## TASK INSTRUCTIONS
Start with the first line of the records below. Output each line exactly, ending with the one that contains "Byte × BitVec".

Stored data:
-- ==== Sys2Proof/Laws/Ppu.lean ====
section
/-! SUPPORT. What the PPU's step leaves alone: the registers that only a CPU write changes. -/

namespace Sys2Proof.Machine

/-- The registers a CPU write alone changes (rules R120 to R122, R850). -/
def Ppu.regs (p : Ppu) :
    Byte × BitVec 4 × Byte × Byte × Byte × Byte × Byte × Byte × Byte × Byte :=
  (p.lcdc, p.statSel, p.scy, p.scx, p.lyc, p.bgp, p.obp0, p.obp1, p.wy, p.wx)

theorem Ppu.regs_ite {c : Prop} [Decidable c] {p q r : Ppu} (h : q.regs = p.regs)
    (h' : r.regs = p.regs) : (if c then q else r).regs = p.regs := by
  split <;> assumption

@[simp] theorem Ppu.regs_updateStat (p : Ppu) : p.updateStat.1.regs = p.regs := rfl

@[simp] theorem Ppu.regs_oamScanStep (mem : Memory) (p : Ppu) :
    (p.oamScanStep mem).regs = p.regs := Ppu.regs_ite rfl rfl

@[simp] theorem Ppu.regs_countDot (n : Nat) (t : FetchState) (p : Ppu) :
    (p.countDot n t).regs = p.regs := Ppu.regs_ite rfl rfl

@[simp] theorem Ppu.regs_readTileNumber (mem : Memory) (p : Ppu) :
    (p.readTileNumber mem).regs = p.regs := Ppu.regs_ite rfl rfl

@[simp] theorem Ppu.regs_readTileLow (mem : Memory) (p : Ppu) :
    (p.readTileLow mem).regs = p.regs := Ppu.regs_ite rfl rfl

@[simp] theorem Ppu.regs_readTileHigh (mem : Memory) (p : Ppu) :
    (p.readTileHigh mem).regs = p.regs := Ppu.regs_ite rfl rfl

@[simp] theorem Ppu.regs_pushRow (p : Ppu) : p.pushRow.regs = p.regs := Ppu.regs_ite rfl rfl

@[simp] theorem Ppu.regs_fetcherStep (mem : Memory) (p : Ppu) :
    (p.fetcherStep mem).regs = p.regs := by
  unfold Ppu.fetcherStep
  split <;> simp

@[simp] theorem Ppu.regs_mergePixel (x : Nat) (v : SpritePixel) (p : Ppu) :
    (p.mergePixel x v).regs = p.regs := by
  unfold Ppu.mergePixel
  refine Ppu.regs_ite rfl ?_
  dsimp only
  split
  · exact Ppu.regs_ite rfl rfl
  · rfl

@[simp] theorem Ppu.regs_mergeRow (x : Nat) (attr hi lo : Byte) (n k : Nat) (p : Ppu) :
    (Ppu.mergeRow x attr hi lo n k p).regs = p.regs := by
  induction n generalizing k p with
  | zero => rfl
  | succ n ih => simp [Ppu.mergeRow, ih]

@[simp] theorem Ppu.regs_spriteFetch (mem : Memory) (n : Nat) (p : Ppu) :
    (p.spriteFetch mem n).regs = p.regs := by simp [Ppu.spriteFetch]

@[simp] theorem Ppu.regs_pixelStep (mem : Memory) (p : Ppu) : (p.pixelStep mem).regs = p.regs := by
  unfold Ppu.pixelStep
  split
  · rfl
  · refine Ppu.regs_ite rfl (Ppu.regs_ite rfl ?_)
    split <;> rfl

@[simp] theorem Ppu.regs_mode3Dot (mem : Memory) (p : Ppu) : (p.mode3Dot mem).regs = p.regs := by
  unfold Ppu.mode3Dot
  refine Ppu.regs_ite (by simp) (Ppu.regs_ite ?_ rfl)
  rw [Ppu.regs_spriteFetch]
  rfl

@[simp] theorem Ppu.regs_enterScan (p : Ppu) : p.enterScan.regs = p.regs := Ppu.regs_ite rfl rfl

@[simp] theorem Ppu.regs_enterDrawing (p : Ppu) : p.enterDrawing.regs = p.regs :=
  Ppu.regs_ite rfl rfl

@[simp] theorem Ppu.regs_enterVblank (p : Ppu) : p.enterVblank.regs = p.regs :=
  Ppu.regs_ite rfl rfl

@[simp] theorem Ppu.regs_restartWindowLines (p : Ppu) : p.restartWindowLines.regs = p.regs :=
  Ppu.regs_ite rfl rfl

@[simp] theorem Ppu.regs_enterDot (p : Ppu) : p.enterDot.regs = p.regs := by simp [Ppu.enterDot]

@[simp] theorem Ppu.regs_modeWork (mem : Memory) (p : Ppu) : (p.modeWork mem).regs = p.regs := by
  unfold Ppu.modeWork
  split
  · exact Ppu.regs_oamScanStep mem p
  · exact Ppu.regs_ite rfl (Ppu.regs_mode3Dot mem p)
  · rfl
  · rfl

@[simp] theorem Ppu.regs_dotWork (mem : Memory) (p : Ppu) :
    (p.dotWork mem).1.regs = p.regs := by simp [Ppu.dotWork]

@[simp] theorem Ppu.regs_advance (p : Ppu) : p.advance.regs = p.regs := Ppu.regs_ite rfl rfl

/-- The PPU's slot changes no register that a CPU write alone changes. -/
@[simp] theorem Ppu.regs_step (mem : Memory) (p : Ppu) : (p.step mem).1.regs = p.regs := by
  unfold Ppu.step
  split <;> simp

theorem Ppu.lcdc_of_regs {p q : Ppu} (h : q.regs = p.regs) : q.lcdc = p.lcdc := congrArg (·.1) h

theorem Ppu.regs_skipframe (b : Bool) (p : Ppu) : ({ p with skipframe := b } : Ppu).regs = p.regs := rfl

@[simp] theorem Ppu.regs_turnOn (mem : Memory) (p : Ppu) : (p.turnOn mem).regs = p.regs := by
  unfold Ppu.turnOn
  rw [Ppu.regs_skipframe, Ppu.regs_dotWork]
  rfl

@[simp] theorem Ppu.regs_turnOff (p : Ppu) : p.turnOff.regs = p.regs := rfl

/-- A write of LCDC leaves the other registers alone (rule R862). -/
theorem Ppu.regs_writeLcdc (mem : Memory) (v : Byte) (p : Ppu) :
    (p.writeLcdc mem v).1.regs = ({ p with lcdc := v } : Ppu).regs := by
  unfold Ppu.writeLcdc
  dsimp only
  rw [Ppu.regs_updateStat]
  exact Ppu.regs_ite (Ppu.regs_turnOff _) (Ppu.regs_ite (Ppu.regs_turnOn mem _) rfl)

end Sys2Proof.Machine
end

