theorem Ppu.Parts.pixelStep {p : Ppu} (mem : Memory) (h : p.Parts) (hx : p.xOut < 160)
    (hon : p.lcdOn = true) (hl : p.line < 144) : (p.pixelStep mem).Parts := by
  have hb := h.bgFifo
  have hs := h.spFifo
  unfold Ppu.pixelStep
  split
  · exact h
  · rename_i bc rest hq
    have hr : rest.length ≤ 16 := by rw [hq, List.length_cons] at hb; omega
    split
    · exact ⟨h.columns, h.sprites, h.indices, h.cursor, hr, by rw [List.length_tail]; omega, h.fdot,
        h.latch, h.fbWf, h.fbKeys⟩
    · split
      · exact ⟨h.columns, h.sprites, h.indices, h.cursor, by simp [Ppu.startWindow], h.spFifo,
          by simp [Ppu.startWindow, Ppu.fdotBound], by intro hx; simp [Ppu.startWindow] at hx, h.fbWf,
          h.fbKeys⟩
      · split
        · rename_i n hn
          exact ⟨h.columns, h.sprites, h.indices, h.indices n (Ppu.nextSprite_mem hn), h.bgFifo,
            h.spFifo, h.fdot, h.latch, h.fbWf, h.fbKeys⟩
        · exact h.output bc rest hr hx hon hl

theorem Ppu.still_line {p q : Ppu} (h : q.still = p.still) : q.line = p.line := congrArg (·.2.1) h

theorem Ppu.still_dot {p q : Ppu} (h : q.still = p.still) : q.dot = p.dot := congrArg (·.2.2.1) h

theorem Ppu.still_wline {p q : Ppu} (h : q.still = p.still) : q.wline = p.wline :=
  congrArg (·.2.2.2.1) h

theorem Ppu.still_mode {p q : Ppu} (h : q.still = p.still) : q.mode = p.mode :=
  congrArg (·.2.2.2.2.2.2.2.2) h

theorem Ppu.still_lcdOn {p q : Ppu} (h : q.still = p.still) : q.lcdOn = p.lcdOn :=
  congrArg (fun x => x.1.1.getLsbD 7) h

theorem Ppu.xOut_fetcherStep (mem : Memory) (p : Ppu) : (p.fetcherStep mem).xOut = p.xOut := by
  unfold Ppu.fetcherStep
  split
  · unfold Ppu.countDot; split <;> rfl
  · unfold Ppu.readTileNumber Ppu.countDot; split <;> split <;> rfl
  · unfold Ppu.readTileLow Ppu.countDot; split <;> split <;> rfl
  · unfold Ppu.readTileHigh Ppu.countDot; split <;> split <;> rfl
  · unfold Ppu.pushRow; split <;> rfl

theorem Ppu.Parts.mode3Dot {p : Ppu} (mem : Memory) (h : p.Parts) (hx : p.xOut < 160)
    (hon : p.lcdOn = true) (hl : p.line < 144) : (p.mode3Dot mem).Parts := by
  unfold Ppu.mode3Dot
  split
  · have hst := Ppu.still_fetcherStep mem p
    exact (h.fetcherStep mem).pixelStep mem (by rw [Ppu.xOut_fetcherStep]; exact hx)
      (by rw [Ppu.still_lcdOn hst]; exact hon) (by rw [Ppu.still_line hst]; exact hl)
  · split
    · refine Ppu.Parts.spriteFetch mem _ ?_
      exact ⟨h.columns, h.sprites, h.indices, h.cursor, h.bgFifo, h.spFifo, h.fdot, h.latch, h.fbWf,
        h.fbKeys⟩
    · exact ⟨h.columns, h.sprites, h.indices, h.cursor, h.bgFifo, h.spFifo, h.fdot, h.latch, h.fbWf,
        h.fbKeys⟩

theorem Ppu.Parts.oamScanStep {p : Ppu} (mem : Memory) (h : p.Parts) : (p.oamScanStep mem).Parts := by
  unfold Ppu.oamScanStep
  dsimp only
  split
  · rename_i hc
    obtain ⟨-, hn, hlen, -⟩ := hc
    unfold Config.spritesPerLine at hlen
    refine ⟨h.columns, ?_, ?_, h.cursor, h.bgFifo, h.spFifo, h.fdot, h.latch, h.fbWf, h.fbKeys⟩
    · show (p.sprites ++ [p.dot / 2]).length ≤ 10
      rw [List.length_append, List.length_singleton]; omega
    · intro k hk
      rcases List.mem_append.mp hk with hk | hk
      · exact h.indices k hk
      · rw [List.mem_singleton.mp hk]; exact hn
  · exact h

## TASK OUTPUT
-- ==== Sys2Proof/Laws/Ppu.lean ====
section
/-! SUPPORT. What the PPU's step leaves alone: the registers that only a CPU write changes. -/

namespace Sys2Proof.Machine

/-- The registers a CPU write alone changes (rules R120 to R122, R850). -/
def Ppu.regs (p : Ppu) :
    Byte × BitVec 4 × Byte × Byte × Byte × Byte × Byte × Byte × Byte × Byte :=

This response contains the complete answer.